= Paul Kerensa =

English comedian (born 1979)

Paul Kerensa (born 1979 in Truro, Cornwall) is an English comedy writer and stand-up comedian.

== Education and career ==
He studied at Royal Grammar School, Guildford and the Guildford School of Acting. In 2002 Kerensa won ITV's 'Take The Mike' Award, and was a finalist in The Daily Telegraph Open Mic Awards and the BBC New Comedy Awards. Kerensa won the BBC Radio Titheridge Prize, leading to writing credits on many major BBC Radio 4 shows. He wrote, and briefly appeared in, the television series Miranda. He was a co-writer on the television series Not Going Out.

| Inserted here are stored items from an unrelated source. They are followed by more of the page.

-- ==== Sys2Proof/Machine/Sweep.lean ====
section
/-!
DEFINITION. The SWEEP station and the Mallet issuer (R110 to R142): ATTEND, walks, chunks and refresh, the hub fold, progress records, RESEAL, and the fence of a
bank pair.
-/
namespace Sys2Proof

open Machine (State Fault Refusal)

/-! ### ATTEND -/

/-- ATTEND as the station runs it (R118 to R122, R133): its body, its sequence, its query tile and its places are judged, and its queries folded. Its walk,
its chunks and its hub folds follow as steps of their own. -/
def attendRun (d : Desc) (s : State) : State :=
  let a := attendReqOf d
  let w := d.w 2
  let eb := if bit w 55 then 4 else 2
  match d.owner with
  | .fm => endDesc s d (stNotOwner, 1)
  | .part p =>
    if !bodyOk d.cur [maskOf 56 48 ||| maskOf 45 0, maskOf 56 32 ||| maskOf 24 0, maskOf 63 32 ||| maskOf 24 0, allBits, allBits, maskOf 63 56 ||| maskOf 15 0]
        ∨ !scaleLegal (fld (d.w 4) 63 32) then endDesc s d (stMalformed, 1)
    else if !d.chainIn ∨ a.qcount % a.group ≠ 0 then endDesc s d (stMalformed, 3)
    else match visibleSeq s p a.seq with
    | none => endDesc s d (stNotOwner, 1)
    | some r =>
      if seqLost s p r then endDesc s d (stPoisoned, 1)
      else if a.layer ≥ r.layers ∨ a.head ≥ r.nheads then endDesc s d (stMalformed, 1)
      else match scaleOf d (fld (d.w 7) 63 56) a.layer (a.head + 1) r.dimCode with
      | .error e => endDesc s d e
      | .ok table =>
        let out := hubCount s * a.qcount * partialBytes r.dim (bit w 56)
        if inputSize d ≠ a.qcount * r.dim * eb then endDesc s d (stMalformed, 3)
        else if out > 65536 then endDesc s d (stMalformed, 4)
        else if r.format = 0x30 then endDesc s d (stMalformed, 5)
        else
          let place := fun (k n : Nat) => if d.w k = 0#64 then (none : Option (Nat × Nat)) else match locate s d.owner (d.w k) (occupied s d.owner (d.w k) n) true with
            | .error e => some e
            | .ok loc => writable s loc
          match place 5 out, place 6 32, d.input with
          | some e, _, _ => endDesc s d e
          | _, some e, _ => endDesc s d e
          | _, _, none => endDesc s d (stMalformed, 3)
          | none, none, some tile =>
            if tile.poison then endDesc s d (stPoisoned, 2)
            else
              let (ks, _) := headScales table a.layer a.head r.dim
              putDesc s { d with phase := .running, detail := 0, dim := r.dim, fmt := r.format
                                 held := heldQuery (foldQuery32 (if bit w 55 then fp32 else bf16) eb r.dim a.qcount (fld (d.w 4) 63 32) ks tile.bytes) }

/-- ATTEND (R117 to R122): it takes its sequence's lock shared and waits for it (R88). -/
def Machine.execAttend (q : Nat) (i : BitVec 32) (s : State) : Answer :=
  match stationDesc s q i 0x03 1 with
  | some d => if memActive s && d.locked then .next (attendRun d s) else .next s
  | none => .next s

/-! ### The walk -/

/-- Whether a descriptor waits for its walk. -/
def Desc.wantsWalk (d : Desc) : Bool :=
  d.phase == .running && !d.walked && d.locked && ((d.opcode == 0x03 && d.subop == 1) || (d.opcode == 0x04 && (d.subop == 2 || d.subop == 3)))

/-- The cores of a core list with the fewest pages assigned so far, `n` of them, lowest numbers on a tie (R159). In this order they take their turns of the round robin
(DESIGN CHOICE, log entry 29: R159 does not give the order of several cores, and R154's is for cores chosen by number). -/
def fewest (cs : List Nat) (load : List (Nat × Nat)) : Nat → List Nat
  | 0 => []
  | n + 1 =>
    let best := cs.foldl (fun a c => match a with
      | none => some c
      | some x => if usedOf load c < usedOf load x then some c else some x) none
    match best with
    | none => []
    | some c => c :: fewest (cs.filter (· != c)) load n

/-- The cores of each entry of a BATCH (R159): from bucket 7 down, in entry order within a bucket. -/
def batchCores (cs : List Nat) (ns : List Nat) : List (Nat × List Nat) :=
  let order := (List.range 8).reverse.flatMap fun b => (List.range ns.length).filter fun k => bucketOf (ns.getD k 0) == b
  (order.foldl (fun (acc : List (Nat × List Nat) × List (Nat × Nat)) k =>
    let n := ns.getD k 0
    let mine := fewest cs acc.2 (if bucketOf n ≤ 3 then 1 else min cs.length (ceilDiv n 256))
    let load := (List.range n).foldl (fun l j => match mine[j % max 1 mine.length]? with
      | some c => assign l c (usedOf l c + 1)
      | none => l) acc.2
    (acc.1 ++ [(k, mine)], load)) ([], [])).1

/-- Ends a FOLD whose pages are all done (R154, R160, R163): its partials are merged across its cores, rescaled and rounded. -/
def finishFold (s : State) (d : Desc) : State :=
  let batch := d.subop == 3
  let rs := attnReqs d
  let bf := if batch then bit (wd (batchHeader d.held) 0) 54 else bit (d.w 2) 58
  let h := batchHeader d.held
  let slot := if batch then fld (wd h 0) 63 56 else fld (d.w 7) 63 56
  let resc := if batch then bit (wd h 0) 55 else bit (d.w 7) 55
  let (qf, eb) := if batch then queryFmt (fld (wd h 0) 53 52) else queryFmt (fld (d.w 2) 57 56)
  let vectors := (rs.mapIdx fun k a =>
    let (ks, vs) := headScales (tableTaken d slot) a.layer a.head d.dim
    let n := a.qcount * d.dim * eb
    let codes := if batch then foldQuery32 qf eb d.dim a.qcount (fld (wd h 1) 63 32) ks (slice d.held (32 + 16 * rs.length + k * n) n)
      else unpack 32 d.held (a.qcount * d.dim)
    (List.range a.qcount).map fun v =>
      (vectorTokens d a k (fun _ => true) v ((codes.drop (v * d.dim)).take d.dim), mergeTerms d a k v, if resc then some vs else none)).flatten
  let (out, s) := partialsOf d.dim bf vectors s
  let (s, d) := dropPins s d
  match writeOut s d (if batch then 3 else 6) out with
  | .error e => endDesc s d e
  | .ok s =>
    let (st, det) := degraded (d.detail ||| (if d.moved then 8 else 0))
    let tier := (d.pages.filter fun w => w.route == .tier).length
    let (r0, r1) := if batch then (rs.length, bucketWord (entryPages d)) else (d.pages.length, tier * 2 ^ 32 + satField 32 d.billed)
    putDesc s { d.finish st det r0 r1 with output := some { bytes := out } }

/-- The walk of a descriptor (R89, R90, R129, R136, R153, R154, R159): every page is emitted with its pin taken, and the shared locks end. -/
def walkRun (p : Nat) (d : Desc) (s : State) : State :=
  let sweep := d.opcode == 0x03
  let rs := attnReqs d
  let walks := rs.map fun a => (getSeq s p a.seq).bind fun r => (walkPages r a).map fun xs =>
    (xs, if a.last = 0 then (r.head a.layer a.head).length else a.last, (r.head a.layer a.head).length)
  match walks.findIdx? (·.isNone) with
  | some k =>
    if d.opcode = 0x04 ∧ d.subop = 3 then failDesc s d stInternal 0 (some k) (some (bucketWord (walks.map fun x => (x.map (·.1.length)).getD 0))) else failDesc s d stInternal 0
  | none =>
    let ws : List (List (Nat × Entry) × Nat × Nat) := walks.filterMap id
    if pinsFull s (ws.flatMap (·.1)) then s
    else
      let cs := if sweep then [] else (foldCores s d).1
      let ns := ws.map fun x => x.1.length
      let byEntry := if d.opcode = 0x04 ∧ d.subop = 3 then batchCores cs ns else [(0, cs)]
      let pages : List PageWork := (ws.mapIdx fun k x =>
        let mine := (lookup? byEntry k).getD []
        x.1.mapIdx fun j y => pageWork s k y.1 y.2 sweep (if sweep then none else mine[j % max 1 mine.length]?)).flatten
      let gone := (ws.mapIdx fun k x => (x.1.find? fun y => entryGone s y.2).map fun y => (k, y.1)).findSome? id
      let ends : List (Nat × Nat) := ws.map (·.2)
      let d : Desc := { d.dropShared with walked := true, pages := pages, ranges := ends, cores := cs }
      let unpinned : Desc := { d with pages := pages.map fun (w : PageWork) => { w with pinned := false } }
      match gone with
      | some (k, pg) => pageFail s unpinned { entry := k, page := pg, frame := none, route := .links } stPoisoned 1
      | none =>
        let exact := pages.filter fun w => w.route != .bank
        -- a FOLD needs a core even for no page at all (R154)
        let need := if sweep then exact.head? else some (exact.headD { page := 0, frame := none, route := .links })
        match (if (usableCores s d.owner).isEmpty then need else none) with
        | some w => pageFail s unpinned w 0x60 1
        | none =>
        -- a page on a drive that has failed cannot be read at all (R383, R393)
        match exact.find? fun w => w.spill.any fun slot => !slotServes s p slot with
        | some w => pageFail s unpinned w stTier 1
        | none =>
          let det := (if exact.any (·.route == .tier) then 1 else 0)
            ||| (if sweep ∧ exact.any (·.fenced) then 2 else 0)
            ||| (if d.shortOf s then 16 else 0)
          let d := { d with detail := d.detail ||| det }
          let s := takePins (putDesc s d) pages
          let s := (List.range pages.length).foldl (fun s k => match (pages[k]?).bind (·.spill) with
            | some slot => tierOp s d p k slot
            | none => s) s
          if !sweep ∧ pages.isEmpty then finishFold s d else s

/-- Walk places (R412): those that an owner's walks take beyond the two that each partition holds come from the places of ABSENT partitions. -/
def heldPlaces (s : State) (k : Nat) : Nat := if k < 16 ∧ (getPart s k).live then 2 else 0
def walksOf (s : State) (k : Nat) : Nat := (s.turns.walks.filter fun w => w.1 == k).length
def freePlaces (s : State) : Nat :=
  32 - ((List.range 17).map (heldPlaces s)).sum - ((List.range 17).map fun k => walksOf s k - heldPlaces s k).sum

/-- The turns after an owner's walk has taken a place: one of its own, or one of the common places when its turn has come among the owners whose walks wait for one;
none where it has to wait. -/
def takePlace (s : State) (k : Nat) : Option (List Nat) :=
  if walksOf s k < heldPlaces s k then some s.turns.walk
  else if freePlaces s = 0 then none
  else match turn s s.turns.walk (ownersWith s fun x => x.wantsWalk && decide (heldPlaces s x.owner.idx ≤ walksOf s x.owner.idx)) with
    | some (j, taken) => if j = k then some taken else none
    | none => none

/-- A walk as it starts (R136, R412): it holds its place for at most 1 µs in 1,024 pages; how long is a free value (log entry 13). -/
def walkFrom (p : Nat) (d : Desc) (s : State) : State :=
  let s := { s with turns := { s.turns with walks := s.turns.walks.filter fun w => decide (s.time < w.2) } }
  match takePlace s p with
  | none => s
  | some taken =>
    let (v, s) := draw s
    let s' := walkRun p d { s with turns := { s.turns with walk := taken } }
    let n := ((findDesc s' d.ctx d.index).map (·.pages.length)).getD 0
    { s' with turns := { s'.turns with walks := s'.turns.walks ++ [(p, s.time + v % (1000 * ceilDiv n 1024 + 1))] } }

/-- WALK_START (R89, R136, R412): a walk starts when it has a place, within one owner in dispatch order; its pages are emitted in one step (log entry 13). -/
def Machine.execWalkStart (q : Nat) (i : BitVec 32) (t : Nat) (s : State) : Answer :=
  match findDesc s q i with
  | some d =>
    let earlier := (s.flight.takeWhile fun x => !(x.ctx == q && x.index == i)).any fun x => x.owner == d.owner && x.wantsWalk
    match d.owner with
    | .part p => if d.wantsWalk && !earlier && memActive s then .next (walkFrom p d (atTime s t)) else .next s
    | .fm => .next s
  | none => .next s

/-! ### Chunks -/

/-- Passes of an ATTEND, lanes in use in a pass (R123). -/
def passesOf (d : Desc) : Nat := ceilDiv (attendReqOf d).qcount 4
def lanesIn (d : Desc) (pass : Nat) : Nat := min 4 ((attendReqOf d).qcount - 4 * pass)

/-- Cycles of a page-pass at 625 MHz (R126). -/
def passCycles (fmt dim lanes : Nat) : Nat :=
  let (e, x) := tokenShape fmt dim
  let cols := ceilDiv (16 * (e + x)) 32
  cols + max cols (ceilDiv (16 * dim * lanes) 128) + 4

/-- Whether a format's codes are narrower than 8 bits, so that a pass builds product tables (R123). -/
def narrow (fmt : Nat) : Bool := match pageFmt fmt with
  | some (bits, _, _) => decide (bits < 8)
  | none => false

/-- The page-passes that fit a chunk of 0.9 µs, which is 562 cycles (R113, R123): the first is always held. -/
def fillChunk (d : Desc) (fmt dim : Nat) (cycles : Nat) (tables : List Nat) (acc : List (Nat × Nat)) : List (Nat × Nat) → Nat × List (Nat × Nat)
  | [] => (cycles, acc)
  | (k, pass) :: r =>
    let build := if narrow fmt && !tables.contains pass then 80 else 0
    let n := cycles + build + passCycles fmt dim (lanesIn d pass)
    if acc.isEmpty ∨ n ≤ 562 then fillChunk d fmt dim n (pass :: tables) (acc ++ [(k, pass)]) r else (cycles, acc)

/-- Groups page-passes by page: page position, passes from and to. -/
def groupWork (ps : List (Nat × Nat)) : List (Nat × Nat × Nat) :=
  (ps.map (·.1)).eraseDups.map fun k =>
    let xs := (ps.filter fun p => p.1 == k).map (·.2)
    (k, xs.foldl min (xs.headD 0), xs.foldl max 0 + 1)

He appeared regularly on the segment "Pause for Thought", during The Chris Evans Breakfast Show on BBC Radio 2. Kerensa was writer on the 2015 series of TFI Friday. As of 2016 he was hired by Chris Evans as a writer on the 2016 series of Top Gear.

In 2025 he wrote The Truth About Phyllis Twigg, a play about what is now believed to be the first original radio play "The Truth About Father Christmas", broadcast on December 24th 1922. The Truth About Phyllis Twigg aired on BBC Radio 4 on December 24th 2025.

== Books ==
In 2013 Kerensa authored the book So A Comedian Walks Into A Church: Confessions of a Kneel-Down Stand-up, followed in 2014 by "Genesis: The Bibluffer's Guide".